Even with the CHIPS Act, the US faces significant challenges in regaining its manufacturing foothold. TSMC has raised concerns about the difficulties it encounters with its expansion in Arizona, including issues with infrastructure and the challenge of finding skilled talent for semiconductor manufacturing in the US (see my previous piece on semiconductors).

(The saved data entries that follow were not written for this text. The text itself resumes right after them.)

-- ==== Sys2Proof/Machine/Flits.lean ====
section
/-! DEFINITION. Flits as they arrive on the wire: of a fabric port (10, R251 to R262) and of Darinlink (11, R299 to R303). -/

namespace Sys2Proof.Machine

/-! ### Packets delivered by a link -/

/-- What a request's opcode belongs to: a defined request, or a reserved opcode on a VC that carries requests (03, R67, Table 3.2). -/
def isRequestPacket (p : Packet) : Bool :=
  (requestForm p.opcode).isSome ||
  ((p.vc == 0 || p.vc == 1 || p.vc == 5) &&
    !([Op.snoopShared, Op.snoopInvalidate, Op.snoopResp, Op.snoopRespData, Op.resp, Op.respData, Op.completion, Op.order, Op.orderReply].contains p.opcode))

/-- A packet delivered by port n goes to its consumer: any on VC 2 or 7 is discarded and counted (10, R261); a request on another VC that is not its own is answered as a request (03, Table 3.2, R67; 02, R391). -/
def handOver (n : Nat) (s : State) (p : Packet) : State :=
  if p.vc = 2 ∨ p.vc = 7 then countDiscard s
  else if isRequestPacket p then packetRequest s (.genura n) p
  else if p.opcode = Op.snoopResp ∨ p.opcode = Op.snoopRespData then packetAnswer s (.genura n) p
  else if p.opcode = Op.resp ∨ p.opcode = Op.respData ∨ p.opcode = Op.completion then packetResponse s (.genura n) p
  else if p.opcode = Op.order then rawOrder s (.genura n) p
  else countDiscard s

/-! ### Layout of a Genura flit (10, Tables 10.2, 10.3, 10.6 to 10.8, 10.15, 10.16) -/

/-- A flit's trailer. -/
structure Trailer where
  crc : Nat
  seq : Nat
  ack : Nat
  nak : Option Nat
  xoff : BitVec 8
  gen : Nat
  type : Nat
deriving DecidableEq, Repr

def trailerOf (n : Nat) : Trailer :=
  { crc := bits n 127 96, seq := bits n 95 80, ack := bits n 79 64, nak := if bit n 47 then some (bits n 63 48) else none,
    xoff := BitVec.ofNat 8 (bits n 46 39), gen := bits n 38 31, type := bits n 30 28 }

/-- The slots of a HDR flit up to the first empty one (10, R255). -/
def hdrPackets (b : List Byte) : Nat → Nat → List Packet
  | 0, _ => []
  | fuel + 1, i =>
    let h := (b.drop (48 * i)).take 48
    if h.headD 0 = 0 then [] else packetOf h none :: hdrPackets b fuel (i + 1)

/-- The packets of a sequenced flit. -/
def flitPackets (type : Nat) (b : List Byte) : List Packet :=
  if type = 1 then [packetOf (b.take 48) (some (bytesLine ((b.drop 48).take 256)))] else hdrPackets b 6 0

/-- The record of a CTRL flit; nothing for a reserved kind. -/
def ctrlOf (b : List Byte) : Option CtrlRec :=
  let n := ofLe (b.take 32)
  let recover : RecoverRec := { recvPoint := bits n 95 80, failedSwitchPort := bits n 79 64, failedPortGen := bits n 63 56, held := bit n 48, queryId := bits n 15 8 }
  match bits n 7 0 with
  | 1 => some (.hello { serial := bits n 255 192, port := bits n 191 176, prevRecvPoint := bits n 175 160, prevPortGen := bits n 159 152,
                        proposedGen := bits n 151 144, nodeKind := bits n 20 19, prevValid := bit n 18, width := bits n 17 17, plane := bits n 16 16 })
  | 2 => some (.assign { managerId := bits n 111 100, endpointId := bits n 99 88, switchPort := bits n 87 72, portGen := bits n 71 64, plane := bits n 56 56,
                         switchSerial := bits n 55 8 })
  | 3 => some (.ready (bits n 15 8))
  | 4 => some (.query recover)
  | 5 => some (.reply recover)
  | 6 => some (.stale (bits n 15 8) (bits n 39 32))
  | 7 => some (.reset (bits n 15 8) (bits n 31 24) (bit n 23))
  | _ => none

/-- Act on a control record that arrived on a port (10, R263). -/
def onCtrl (s : State) (n : Nat) (r : Option CtrlRec) : State :=
  match r with
  | none => protocolError s n
  | some (.hello r) => onHello s n r
  | some (.assign r) => onAssign s n r
  | some (.ready g) => onReady s n g
  | some (.query r) => onQuery s n r
  | some (.reply r) => onReply s n r
  | some (.stale _ _) => onStale s n
  | some (.reset _ _ a) => onResetRequest s n a

/-! ### The receiver (10, R254, R257, R258, R261, R262) -/

/-- Uncorrectable codewords that a flit adds to the count: a codeword is longer than a flit, so a flit overlaps at most two, and the one marked in it may be the one already marked in the flit before; how many are new is a free value (10, R254, R275; log entry 8). -/
def newCodewords (s : State) (p : Port) : Nat :=
  let x := (Config.freeBits 2 (freeNo s)).toNat
  if p.fecBad then x % 3 else 1 + x % 2

/-- A flit is discarded under R254; more than 1,024 in 1 ms fail the link (10, R260). -/
def crcFailed (s : State) (n : Nat) (fecOk : Bool) : State :=
  let l := lastMs s (portOf s n).crcTimes
  let s := if fecOk then s else modPort (useFree s) n (fun p => { p with fecUncorrectable := satAdd 32 p.fecUncorrectable (newCodewords s p), fecBad := true })
  let s := modPort s n (fun p => { p with crcFails := satInc 32 p.crcFails, crcTimes := l })
  if 1024 < l.length && canFail (portOf s n) then linkFailed s n else s

/-- ACK of a trailer: flits up to it are freed, and the timer restarts where it advances. -/
def takeAck (s : State) (n a : Nat) : State :=
  match (portOf s n).replay with
  | [] => s
  | f :: _ =>
    let d := (a + 65536 - f.seq) % 65536
    if d < (portOf s n).replay.length then modPort s n (fun p => { p with replay := p.replay.drop (d + 1), timerFrom := now s, expiries := 0 }) else s

/-- NAK of a trailer: the flit it names is resent once; where the timer resent it in this cycle, it is not resent again (10, Table 10.14); while a full reset is awaited no sequenced flit goes out (10, R259), nor one that is an orphan (10, R273). -/
def takeNak (s : State) (n : Nat) (q : Option Nat) : State :=
  match q with
  | none => s
  | some q =>
    let p := portOf s n
    match p.replay.find? (fun f => f.seq == q) with
    | none => s
    | some f =>
      let oldest := p.replay.head?.map (·.seq) == some q
      if awaitsReset p || suspended s n || oldest && decide (0 < p.expiries) && p.timerFrom == now s then s else resend s n f

/-- Mark every SEQ from expected up to, but without, q as missing where it is not held. -/
def markMissing (s : State) (n q : Nat) : State :=
  let p := portOf s n
  let d := (q + 65536 - p.expected) % 65536
  let gap := (List.range d).map (fun i => (p.expected + i) % 65536)
  modPort s n (fun p => { p with missing := p.missing ++ gap.filter (fun x => !p.missing.contains x && !p.held.any (fun f => f.seq == x)) })

/-- Deliver in order while the expected flit is held (10, R257); fuel is the number of flits held. -/
def deliverHeld : Nat → State → Nat → State
  | 0, s, _ => s
  | fuel + 1, s, n =>
    let p := portOf s n
    match p.held.find? (fun f => f.seq == p.expected) with
    | none => s
    | some f =>
      let s := modPort s n (fun p => { p with expected := (p.expected + 1) % 65536, held := p.held.filter (fun x => x.seq != f.seq),
                                              missing := p.missing.filter (· != f.seq), naked := p.naked.filter (fun x => x.1 != f.seq) })
      deliverHeld fuel (f.packets.foldl (handOver n) (useEntries s n (flitVcs f.packets) false)) n

/-- A sequenced flit passes R254 (10, R257, R261). -/
def takeFlit (s : State) (n seq : Nat) (packets : List Packet) : State :=
  let p := portOf s n
  let d := (seq + 65536 - p.expected) % 65536
  if 32768 ≤ d ∨ p.held.any (fun f => f.seq == seq) then modPort s n (fun p => { p with dupDiscarded := satInc 32 p.dupDiscarded })
  else if 2048 ≤ d then protocolError s n
  else
    let vcs := flitVcs packets
    if vcs.any (fun v => decide (vcEntries.getD v 0 ≤ (pairBuf s n).used.getD v 0)) then protocolError s n
    else
      let s := modPort s n (fun p => { p with held := p.held ++ [{ seq := seq, packets := packets }], missing := p.missing.filter (· != seq) })
      let s := markMissing (useEntries s n vcs true) n seq
      deliverHeld (portOf s n).held.length s n

/-- A flit passes R254 on a link that is up: trailer, then the record or the packets (10, R257, R258, R262). -/
def takeLinkFlit (s : State) (n : Nat) (t : Trailer) (b : List Byte) : State :=
  if t.gen ≠ (portOf s n).gen then sendCtrl s n (.stale (portOf s n).gen t.gen)
  else
    let s := takeNak (takeAck s n t.ack) n t.nak
    let s := flushPort (modPort s n (fun p => { p with peerXoff := t.xoff })) n
    if t.type = 0 ∨ t.type = 3 then
      let d := (t.seq + 65536 - (portOf s n).expected) % 65536
      let s := if 1 ≤ d ∧ d ≤ 2048 then nameMissing (markMissing s n t.seq) n else s
      if t.type = 3 then onCtrl s n (ctrlOf b) else s
    else nameMissing (takeFlit s n t.seq (flitPackets t.type b)) n

/-- A flit arrives on a port. While the link is in its exchange only XOFF and control records are looked at, whatever generation they bear. -/
def receiveFlit (s : State) (n : Nat) (raw : BitVec 2560) (fecOk : Bool) : State :=
  let b := leBytes 320 raw.toNat
  let t := trailerOf (ofLe (b.drop 304))
  let p := portOf s n
  let s := if fecOk then modPort s n (fun p => { p with fecBad := false }) else s
  if !(linkUp p || inExchange p) then s
  else if !fecOk || crc32 (b.take 316) != t.crc || decide (3 < t.type) then crcFailed s n fecOk
  else if linkUp p then takeLinkFlit s n t b
  else
    let s := modPort s n (fun p => { p with peerXoff := t.xoff })
    if t.type = 3 then onCtrl s n (ctrlOf b) else s

/-- FLIT_RECEIVE (10, R254, R257 to R262): a flit, and whether its FEC codewords were correctable. -/
def execFlitReceive (n : Nat) (raw : BitVec 2560) (fecOk : Bool) (s : State) : Result := when (isPort n && hubRuns s) s (receiveFlit s n raw fecOk)

/-! ### Darinlink flits (11, R299 to R303) -/

/-- The eight codewords of a flit after correction, as the bytes 0 to 495; nothing where one does not decode (11, R299). -/
def dlDecode (raw : BitVec 4096) : Option (List Byte) :=
  let b := leBytes 512 raw.toNat
  let words := (List.range 8).map (fun k => rsDecode ((List.range 64).map (fun i => (b.getD (8 * i + k) 0).toNat)))
  if words.any (·.isNone) then none
  else some ((List.range 496).map (fun j => BitVec.ofNat 8 (((words.getD (j % 8) none).getD []).getD (j / 8) 0)))

/-- A flit is discarded: NAK_VALID goes out at most once per µs while the gap remains (11, R300). -/
def dlNakAsk (s : State) : State :=
  let d := s.link.dl
  let due := match d.nakAt with | some t => passed s t (us 1) | none => true
  if due then sendDlNak (modDl s (fun d => { d with nak := true, nakAt := some (now s) })) else modDl s (fun d => { d with nak := true })

/-- A CRC failure is counted; 256 in 1 ms start a recovery retraining (11, R300). -/
def dlCrcFailed (s : State) : State :=
  let l := lastMs s s.link.dl.crcTimes
  let s := modDl s (fun d => { d with crcTimes := l })
  if 256 ≤ l.length ∧ s.link.dl.st = .active then startRecovery s else s

/-- ACK: flits up to it are freed. -/
def dlTakeAck (s : State) (a : Nat) : State :=
  match s.link.dl.replay with
  | [] => s
  | f :: _ =>
    let k := (a + 65536 - f.1) % 65536
    if k < s.link.dl.replay.length then modDl s (fun d => { d with replay := d.replay.drop (k + 1), timerFrom := now s, expiries := 0 }) else s

/-- Credits returned in a trailer (11, Table 11.10). -/
def dlTakeCredits (s : State) (n : Nat) : State :=
  modDl s (fun d => { d with credits := (List.range 6).map (fun c => d.credits.getD c 0 + bits n (19 + 8 * c) (12 + 8 * c)) })

/-- Slots of a message of an opcode: 17 where it carries a line (11, R299). -/
def dlMessageSlots (op : Nat) : Nat :=
  let line := match requestForm op with
    | some (_, data) => data
    | none => [Op.snoopRespData, Op.respData, Op.completion, Op.order, Op.orderReply, Op.statusData].contains op
  if line then 17 else 1

/-- A message from its slots (11, Table 11.12). -/
def dlPacketOf (slots : List (BitVec 128)) : Packet :=
  let n := (slots.headD 0).toNat
  let line := slots.drop 1
  { opcode := bits n 7 0, rsvLow := bits n 15 8, tenant := bits n 25 16, rsvMid := bits n 31 26, roleGen := bits n 39 32, aux := bits n 55 40,
    rsvHigh := bits n 57 56, poison := bit n 58, length := bits n 63 59, status := bits n 71 64, tag := bits n 87 72, address := bits n 127 88,
    payload := if line.isEmpty then none else some (BitVec.ofNat 2048 (ofLe (line.flatMap (fun x => leBytes 16 x.toNat)))) }

/-- A message goes to its consumer (11, R303, Table 11.11). -/
def dlDeliver (s : State) (p : Packet) : State :=
  if p.opcode = Op.order then rawOrder s .darinlink p
  else if p.opcode = Op.statusRead then statusRead s p
  else if p.opcode = Op.snoopResp ∨ p.opcode = Op.snoopRespData then packetAnswer s .darinlink p
  else if [Op.snoopShared, Op.snoopInvalidate, Op.resp, Op.respData, Op.completion, Op.orderReply, Op.statusData].contains p.opcode then countDiscard s
  else packetRequest s .darinlink p

/-- The messages that the slots at hand complete, and the slots left over (11, R299): an empty slot ends a flit. Fuel is the number of slots. -/
def dlMessages : Nat → List (BitVec 128) → List Packet × List (BitVec 128)
  | 0, l => ([], l)
  | _, [] => ([], [])
  | fuel + 1, x :: t =>
    let op := bits x.toNat 7 0
    if op = 0 then ([], [])
    else
      let n := dlMessageSlots op
      if (x :: t).length < n then ([], x :: t)
      else
        let r := dlMessages fuel ((x :: t).drop n)
        (dlPacketOf ((x :: t).take n) :: r.1, r.2)

/-- A MSG flit (11, R300): only the next one is delivered. -/
def dlTakeMsg (s : State) (seq : Nat) (b : List Byte) : State :=
  let d := s.link.dl
  if d.st ≠ .active then s
  else if seq ≠ d.expected then dlNakAsk s
  else
    let slots := (List.range 30).map (fun i => BitVec.ofNat 128 (ofLe ((b.drop (16 * i)).take 16)))
    let r := dlMessages (d.partial_.length + 30) (d.partial_ ++ slots)
    let back := r.1.foldl (fun l p => lset l (dlClass p.opcode) (l.getD (dlClass p.opcode) 0 + 1)) d.returns
    let s := modDl s (fun d => { d with expected := (d.expected + 1) % 65536, partial_ := r.2, nak := false, nakAt := none, returns := back })
    dlReturn (r.1.foldl dlDeliver s)

/-- A control record; one of a reserved kind counts as a CRC failure (11, R302, Table 11.16). -/
def dlTakeCtrl (s : State) (b : List Byte) : State :=
  let n := ofLe (b.take 32)
  let r : DlCtrlRec := { credits := (List.range 6).map (fun c => bits n (47 + 16 * c) (32 + 16 * c)), width := bits n 31 24, echo := bit n 16, trainCount := bits n 15 8 }
  match bits n 7 0 with
  | 1 => onCreditInit s r
  | 2 => onWidth s r
  | _ => dlCrcFailed s

/-- A Darinlink flit arrives (11, R299 to R302). -/
def dlReceive (s : State) (raw : BitVec 4096) : State :=
  let d := s.link.dl
  if !(d.st == .active || d.stepFive) then s
  else match dlDecode raw with
  | none => dlNakAsk (dlCrcFailed s)
  | some b =>
    let t := ofLe (b.drop 480)
    let type := bits t 62 60
    if crc32 (b.take 492) != bits t 127 96 || decide (2 < type) then dlNakAsk (dlCrcFailed s)
    else
      let s := dlTakeCredits (dlTakeAck s (bits t 79 64)) t
      let s := if bit t 63 then dlResendAll s else s
      let s := flushDl s
      if type = 1 then dlTakeMsg s (bits t 95 80) b
      else
        let s := if d.st == .active && bits t 95 80 != s.link.dl.expected then dlNakAsk s else s
        if type = 2 then dlTakeCtrl s b else s

/-- DL_FLIT_RECEIVE (11, R299 to R303). -/
def execDlFlitReceive (raw : BitVec 4096) (s : State) : Result := when (hubRuns s) s (dlReceive s raw)

end Sys2Proof.Machine
end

Finally, here is another chart of global high-tech exports by countries (source: SL Kanthan Twitter):
Finally, and most importantly, China's need and urgency to build and develop AI is much greater than that of the US. Let me explain. For China, demographics present a challenge that AI is poised to address. Contrary to the concerns of many China skeptics, the demographic issue is not as pressing for Beijing as it might seem. As mentioned earlier, China already outperforms the West in terms of STEM talent among its youth. The main issue Beijing is tackling is the replacement of low-skilled factory workers. When China opened up and joined the WTO in 2001, it became a hotspot for multinationals seeking cheap labor. However, as China advances up the manufacturing value chain and its middle class grows, many young Chinese are unwilling to work in low-wage factory jobs, highlighting the true demographic challenge (courtesy: Statista).

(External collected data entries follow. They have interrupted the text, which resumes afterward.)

-- ==== Sys2Proof/Machine/Dispatch.lean ====
section
/-! DEFINITION. One arm per command: the meaning it calls. -/

namespace Sys2Proof.Machine
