-- ==== Sys2Proof/Machine/Core.lean ====
section
/-! DEFINITION. The machine as the host runs it. -/

def Sys2Proof.core : Host.Core := { State := Sys2Proof.Machine.State, Fault := Sys2Proof.Machine.Fault, Refusal := Sys2Proof.Machine.Refusal, step := Sys2Proof.Machine.step, reset := Sys2Proof.Machine.State.reset }
end

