-- ==== Sys2Proof/WellFormed.lean ====
section
/-! DEFINITION. Which commands are well formed: every operand within the width its table in spec/ gives it. -/

namespace Sys2Proof

/-- A number below a bound. -/
def natOk (bound n : Nat) : Bool := decide (n < bound)

/-- A byte string of a stated length (11, Table 11.3). -/
def bytesOk (n : Nat) (l : List Byte) : Bool := decide (l.length = n)

/-- A byte string of at most a stated length. -/
def shortOk (n : Nat) (l : List Byte) : Bool := decide (l.length ≤ n)

/-- The eight access range entries of an order (02, Table 2.8). -/
def rangesOk (l : List (BitVec 32)) : Bool := decide (l.length = 8)

/-- Every number of a list below a bound. -/
def listOk (bound : Nat) (l : List Nat) : Bool := l.all (natOk bound)

/-- A temperature reading of one byte, or a failed read (05, R129, R130). -/
def readingOk : Option Nat → Bool
  | none => true
  | some t => natOk 256 t

/-- One of the 32 module ports (10). -/
def Via.wf : Via → Bool
  | .genura port => natOk 32 port
  | .darinlink => true

/-- Field widths of Table 3.1. -/
def Packet.wf (p : Packet) : Bool :=
  natOk 256 p.opcode && natOk 2 p.keyEpoch && natOk 65536 p.tag && natOk 4096 p.source && natOk 4096 p.dest &&
  natOk 1024 p.tenant && natOk 8 p.vc && natOk 8 p.hops && natOk 256 p.roleGen && natOk 256 p.sillage &&
  natOk 256 p.status && natOk 32 p.length && natOk 65536 p.aux && natOk (2 ^ 52) p.address &&
  natOk (2 ^ 64) p.msgCounter && natOk 256 p.rsvLow && natOk 2048 p.rsvMid && natOk (2 ^ 44) p.rsvHigh

/-- Field widths of an order's identity (11, Tables 11.1 and 11.12). -/
def OrderHdr.wf (h : OrderHdr) : Bool :=
  h.via.wf && natOk 4096 h.source && natOk 4 h.master && natOk 65536 h.tag && natOk (2 ^ 32) h.seq && natOk 2 h.keyEpoch

/-- Field widths of Table 10.15. -/
def HelloRec.wf (r : HelloRec) : Bool :=
  natOk (2 ^ 64) r.serial && natOk 65536 r.port && natOk 65536 r.prevRecvPoint && natOk 256 r.prevPortGen &&
  natOk 256 r.proposedGen && natOk 4 r.nodeKind && natOk 2 r.width && natOk 2 r.plane

/-- Field widths of Table 10.7. -/
def AssignRec.wf (r : AssignRec) : Bool :=
  natOk 4096 r.managerId && natOk 4096 r.endpointId && natOk 65536 r.switchPort && natOk 256 r.portGen &&
  natOk 2 r.plane && natOk (2 ^ 48) r.switchSerial

/-- Field widths of Table 10.8. -/
def RecoverRec.wf (r : RecoverRec) : Bool :=
  natOk 65536 r.recvPoint && natOk 65536 r.failedSwitchPort && natOk 256 r.failedPortGen && natOk 256 r.queryId

/-- Field widths of Table 11.16. -/
def DlCtrlRec.wf (r : DlCtrlRec) : Bool :=
  decide (r.credits.length = 6) && listOk 65536 r.credits && natOk 256 r.width && natOk 256 r.trainCount

/-- 512 logical engines of 64 hardware threads (07, R170). -/
def ThreadRef.wf (t : ThreadRef) : Bool := natOk 512 t.engine && natOk 64 t.thread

In contrast, the situation in the US is quite different. The majority of US GDP comes from services and private industry, totaling a staggering $23.5 trillion. Much of the discussion about AI in the US revolves around its potential to replace roles in these service sectors. This isn't limited to mundane jobs; it extends to high-profile positions such as investment bankers, hedge fund managers, real estate brokers, doctors, and lawyers—some of the largest taxpayers and key voting blocks. The question arises: will US politicians allow AI to advance unchecked if it threatens to displace these influential professionals? The risk of significant pushback from those seeking to protect their jobs could influence policy decisions.
For years, Wall Street and media outlets like CNBC have glamorized AI, but recently, they have begun to question its viability. The primary concern is the substantial capital expenditures (CapEx) required by tech firms, which are yielding minimal returns. Given an economic and financial system that prioritizes short-term gains, money printing, and extreme financial engineering, there’s skepticism about whether long-term AI success is feasible—especially when competing against a long-term-focused industrial powerhouse like China.

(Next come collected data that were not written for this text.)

/-- On an empty queue 4 ns pass (the model's choice, log entry 2): the clock advances, the timebase, once it runs, is a 64-bit count of 4 ns units (15, R371), and of the rest only the counters of seconds move, at a whole second of the timebase (14, Tables 14.7 and 14.8). What follows from the passing of time alone comes with it: the shutdown of MODULE_RESET that is done ends in the reset, whose start-up begins (15, R377); with RESET_N high and PWR_OK high for 20 ms, start-up begins (15, R373). -/
def Obligations.EmptyQueueLetsTimePass : Prop :=
  ∀ s : State, s.pending = [] → ∃ u, { u with time := s.time, life := s.life } = s ∧
    u.time = { s.time with clock := s.time.clock + 1, timebase := if s.time.timebaseOn then (s.time.timebase + 1) % 2 ^ 64 else s.time.timebase } ∧
    { u.life with counters := s.life.counters } = s.life ∧
    (¬(s.time.timebaseOn ∧ u.time.timebase % 250000000 = 0) → u.life = s.life) ∧
    (s.time.timebaseOn ∧ u.time.timebase % 250000000 = 0 → tget u.life.counters 0 0 = min (2 ^ 64 - 1) (tget s.life.counters 0 0 + 1)) ∧
    (∀ o, o ≠ 0 → (∀ p < 20, o ≠ (1 + p) * 256 + 0x38 ∧ o ≠ (1 + p) * 256 + 0x18) → tget u.life.counters o 0 = tget s.life.counters o 0) ∧
    (let down := s.power.stage = .poweringDown ∧ s.power.resetting = true ∧ downComplete u = true
     let begins := s.power.stage = .held ∧ s.power.resetN = true ∧ s.power.pwrOk = true ∧ s.power.tripped = false ∧ s.power.pwrOkSince + 5000000 ≤ u.time.clock
     (¬down → ¬begins → step s = .next u) ∧
     (begins → step s = .next { u with power := { u.power with stage := .securityTest, startAt := u.time.clock, pinsDriven := false, resetCause := if s.power.resetCause = 3 then 3 else 0 } }) ∧
     (down → ∃ t, step s = .next t ∧ t = resetModule (if workDrained u then u else cutOff u) 2 s.power.resetN .securityTest ∧ t.power.stage = .securityTest ∧ t.power.resetCause = 2 ∧
       t.power.startAt = u.time.clock ∧ t.time.timebase = 0 ∧ t.time.timebaseOn = false ∧ t.extents = [] ∧ t.mem.bytes = [] ∧ t.hub.ready = false))

/-- After reset (02, R35; 04, R91, Table 4.10; 11, Table 11.14; 12, R316; 15, R371, R373): every extent FREE with all fields zero, the valid map clear, every directory entry zero, slot 0 alone bound, no owner, not ready, nothing latched, the timebase at zero and not counting. The invariant of StepKeepsInvariant holds there: every memory is in canonical form. Three clauses are the model's choice: the state begins with RESET_N low and stage held (log entry 10), memory's canonical form (log entry 5), and that nothing has been sent (log entry 7). -/
def Obligations.StateAfterReset : Prop :=
  (
    let s := State.reset
    (∀ n, extentOf s n = {}) ∧ (∀ o, validAt s o = false) ∧ (∀ w, dirOf s w = {}) ∧ (∀ n, (slotOf s n).st = if n = 0 then .bound else .free) ∧
    s.hub.owner = none ∧ s.hub.ready = false ∧ s.hub.endpointId = none ∧ (∀ t, tenantOf? s t = none) ∧ s.eng.sprays = [] ∧
    s.fault.halted = false ∧ s.fault.log = [] ∧ (∀ cls hub k, pendingOf s cls hub k = none) ∧
    s.time.timebase = 0 ∧ s.time.timebaseOn = false ∧ s.power.resetN = false ∧ s.power.stage = .held ∧ hubRuns s = false ∧
    s.wire = [] ∧ s.pending = []) ∧
  (
  State.reset.CellsWf)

That said, the US is not without its advantages compared to China. The US still boasts some of the largest market-cap tech firms, the world’s leading STEM research universities, and a strong pool of tech talent eager to come to the US. However, in the grand scheme of things, the current edge belongs to China. To compete effectively in the 21st-century AI race, the US will need to make a concerted and significant effort.
If the previous technology revolution brought sky-high stock market returns, deflation, and a significant productivity boost, this new technological revolution will demand much more energy, extensive infrastructure development, and may lead to inflation and social unrest. The country that excels in tech talent, cheap electricity, access to commodities, and manufacturing capabilities will likely dominate the global AI race. As it stands, China is currently ahead.